The Finance Minister Nirmala Sitharaman on Saturday announced that the government has abolished the Dividend Distribution Tax while presenting the Union Budget 2020. She further mentioned that the government has over Rs 25,000 crore as revenue foregone due to DDT abolition. The government's revenue foregone is in the form of incentives and tax exemptions to corporates.
During the presentation of the Budget 2020, Sitharaman said, "Dividend Distribution Tax to be removed, companies will not be required to pay DDT; dividend to be taxed only at the hands of recipients, at applicable rates. A total of Rs 25,000 crore is revenue foregone due to DDT abolition.
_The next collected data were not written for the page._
-- ==== Sys2Proof/Certificates/Slice0/Obligations.lean ====
section
/-! DEFINITION. The statements for the provers: what the commands of the block do, by the spec's numbered rules. A clause about a
command says for which states and operands it answers a next state, and which. -/

open Sys2Proof Sys2Proof.Machine

/-- With a command at the front of the queue, a step is that command's effect on the state with the queue's rest. Rests on
The Module at Work, R14. -/
def Obligations.StepRunsTheFrontCommand : Prop :=
  ∀ (c : Instr) (s : State), step { s with pending := c :: s.pending } = exec c s

/-- With no command waiting the block idles: the step answers the state unchanged. The spec names no such step; it is the
model's choice of log entry 2. Rests on The Module at Work. -/
def Obligations.StepIdlesOnAnEmptyQueue : Prop :=
  ∀ s : State, s.pending = [] → step s = .next s

/-- In every state every command answers a next state, never a fault or a refusal, and the queue stays as it was. Rests on
The Module at Work, What each step holds. -/
def Obligations.EveryCommandAnswers : Prop :=
  ∀ (c : Instr) (s : State), ∃ t, exec c s = .next t ∧ t.pending = s.pending

/-- After reset the register store is canonical and Electrum is safe; every stored word reads as its page table's reset
value; Electrum is in START with no permission, no bridging and every output off in both channels; no host session is
open; no authority is held; MOT is in IDLE and DRV in OFF. The values of the module's own fields that no rule states
are the choices of log entry 3. Rests on R28, R192, R284, Resets, Power and States. -/
def Obligations.ResetIsSound : Prop :=
  State.reset.Sound ∧ (∀ a, State.reset.rd a = regReset a) ∧ State.reset.el.st = .start ∧
    State.reset.el.perm = false ∧ State.reset.el.bypOn = false ∧ (∀ i, State.reset.el.out i = false ∧ nth State.reset.el.a.outs i false = false ∧
      nth State.reset.el.b.outs i false = false) ∧
    (∀ i, State.reset.sess i = none) ∧ State.reset.authority = false ∧ State.reset.mot.phase = .idle ∧
    State.reset.drv.step = .off

/-- From every state with a canonical register store in which Electrum energises nothing outside NORMAL (no permission, no
bridging, outputs 0 to 7 off) and is not in NORMAL while a cause is latched, a step answers a next state of the same
kind, whatever command it runs. Rests on R186, R190, R192, R193, R195. -/
def Obligations.EveryStepKeepsSoundness : Prop :=
  ∀ s : State, s.Sound → ∃ t, step s = .next t ∧ t.Sound

/-- Over every step, an enrolled OEM key of OTP keeps its bytes and its place, a revoked place stays revoked, the least
accepted image version never falls, and the next index of no identity falls, so no index is handed out twice. Rests on
R318, R319, R329. -/
def Obligations.EveryStepKeepsOneTimeMemory : Prop :=
  ∀ s t : State, step s = .next t →
    OtpKeeps s.key.oemKeys t.key.oemKeys ∧ s.key.imgSvn ≤ t.key.imgSvn ∧ IdxRises s.key.idx t.key.idx

/-- A write to the ERR of an assigned page is never refused. At any other address, a misaligned one is refused with
E_ALIGN; any other refused write reports one of the reasons that the module finds (no window of M8 permits it, or one
of those the page or window word gives), and no reason found goes before it in the order E_RESERVED, E_TAMPER,
E_LOCKED, E_AUTH, E_STATE, E_STALE, the codes that no rule places in ascending order (log entry 31), E_RANGE,
E_INFEASIBLE, then block-specific codes; a write for which no reason is found is accepted. Rests on R21, R24, R31,
R275. -/
def Obligations.RefusalsFollowTheOrder : Prop :=
  (∀ (s : State) (src : Src) (a : Nat) (v : Word), isErr a = true → s.judge src a v = none) ∧
  (∀ (s : State) (src : Src) (a : Nat) (v : Word), isErr a = false → a % 4 ≠ 0 → s.judge src a v = some 8) ∧
  (∀ (s : State) (src : Src) (a c : Nat) (v : Word), isErr a = false → a % 4 = 0 → s.judge src a v = some c →
    let found := ifC (!s.winPass src a true) 5 ++ s.wordCodes src a v
    c ∈ found ∧ ∀ d ∈ found, errRank c ≤ errRank d) ∧
  (∀ (s : State) (src : Src) (a : Nat) (v : Word), isErr a = false → a % 4 = 0 →
    (s.judge src a v = none ↔ s.winPass src a true = true ∧ s.wordCodes src a v = [])) ∧
  [8, 9, 15, 3, 5, 2, 14, 4, 7, 10, 11, 12, 13, 1, 6, 0x40, 0x41].Pairwise (fun a b => errRank a < errRank b)

/-- HOST_REGISTER_WRITE completes where the access is refused: one narrower than 32 bits with E_ALIGN; any other that is
judged as it comes (all but those to MOT_TARGET, MOT_HORIZON, MOT_CMD and MOT_RT_CMD) with the code of its judgement,
a write on the pages of R14 being judged as if the writes waiting before it had been made. Every stored word but the
ERR and IRQ_RAW of the refusing page stays as it was; ERR holds the code, the offset and the port of this write and a
count one higher, at most 255; HOST_ERR (bit 0 of IRQ_RAW) is set; nothing else changes. Left aside are MOT_CMD, the
E_LT of SCH_CTRL, whose refusals do more (R80, R118), and a page whose ERR has a clear waiting for the tick. Rests on
R14, R21, R22, R25, R31. -/
def Obligations.RefusedWriteIsRecorded : Prop :=
  ∀ (src : Src) (addr : Addr) (v : Word) (narrow : Bool) (c : Nat) (s : State), s.Canonical → s.up_ = true →
    let a := addr.toNat
    let pg := errPage a
    (∀ d ∈ s.host.deferred, d.addr ≠ pg * 4096 + 0x10) → a ≠ motCmd → (a = schCtrl → c ≠ 0x40) →
    (narrow = true ∧ c = 8) ∨ (narrow = false ∧ checkedAddr a = false ∧
      (if deferredAddr a = true then s.preview else s).judge src a v = some c) →
    ∃ t, exec (.hostRegisterWrite src addr ⟨v, narrow⟩) s = .next t ∧
      t.rd (pg * 4096 + 0x10) = pack [(0, 8, c), (8, 12, a % 4096), (20, 4, src.port),
        (24, 8, min (s.rf_ (pg * 4096 + 0x10) 24 8 + 1) 255)] ∧
      t.rd (pg * 4096 + 0x14) = Word.setBits (s.rd (pg * 4096 + 0x14)) 0 1 1 ∧
      WordsKept [pg * 4096 + 0x10, pg * 4096 + 0x14] s t ∧ Only { rf := true, irqNow := true } s t

/-- HOST_REGISTER_WRITE of a whole word, accepted: outside the pages of R14, the call and landing tables and the channel
configurations it is made at once. On those it waits for the next tick, behind the writes already waiting and judged
as if those had been made; a write to MOT_TARGET, MOT_HORIZON, MOT_CMD or MOT_RT_CMD waits to be checked in its
period. While it waits, nothing but the list of waiting writes has changed. Rests on R14, R80. -/
def Obligations.HostWriteTakesEffect : Prop :=
  ∀ (src : Src) (addr : Addr) (v : Word) (s : State), s.up_ = true →
    let a := addr.toNat
    let waits : State := { s with host := { s.host with deferred := s.host.deferred ++ [⟨src, a, v, none, none⟩] } }
    (checkedAddr a = true → exec (.hostRegisterWrite src addr ⟨v, false⟩) s = .next waits) ∧
    (checkedAddr a = false → deferredAddr a = true → s.preview.judge src a v = none →
      exec (.hostRegisterWrite src addr ⟨v, false⟩) s = .next waits) ∧
    (deferredAddr a = false → s.judge src a v = none →
      exec (.hostRegisterWrite src addr ⟨v, false⟩) s = .next (s.applyWrite src a v))

/-- ERR_CLEAR: a write of any value to the ERR of an assigned page, from any port, is accepted and leaves all the fields
of ERR at 0 and everything else as it was. Cleared before a rejection of the same page, ERR then shows that rejection
with COUNT at 1; cleared after it, it shows 0. Formalises R24. -/
def Obligations.ErrClearClears : Prop :=
  ∀ (src : Src) (page : BitVec 8) (v : Word) (s : State), s.Canonical → s.up_ = true →
    let e := page.toNat * 4096 + 0x10
    (pageRegs page.toNat).isSome = true →
    s.judge src e v = none ∧ exec (.errClear src page v) s = .next (s.wr e 0) ∧ (s.wr e 0).rd e = 0 ∧
    (∀ (a c : Nat), errPage a = page.toNat → ((s.wr e 0).reject src a c).rd e =
      pack [(0, 8, c), (8, 12, a % 4096), (20, 4, src.port), (24, 8, 1)]) ∧
    (∀ (a c : Nat), exec (.errClear src page v) (s.reject src a c) = .next ((s.reject src a c).wr e 0))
This will make India an attractive investment destination."
FM while announcing a new tax regime, said that: "We propose to bring a personal income tax regime, where income tax rates will be reduced, so now, a person earning between Rs 5-7.5 lakhs will be required to pay tax at 10% against current 20%."
New Tax slab (without exemptions):
No tax: 0-2.5
5% between 2.5-5 lakh
10% tax between 5-7.5 lakh
15% between 7.5-10 lakh
20% between 10 lakh-12.5 lakh
25% between 12.5-15 lakh
30% between above 15 lakh
A dividend is a return that is given by the company out of the total profits that it earns in a year. The DDT is levied on dividends that are distributed by the companies who are making a profit. It is considered as an additional tax that is levied on the company which is already paying a tax. Currently, along with income tax, Indian companies are paying 20 to 21 per cent DDT. However, an additional tax is imposed on the shareholder, who receives over Rs. 10 lakh in dividend income in a financial year.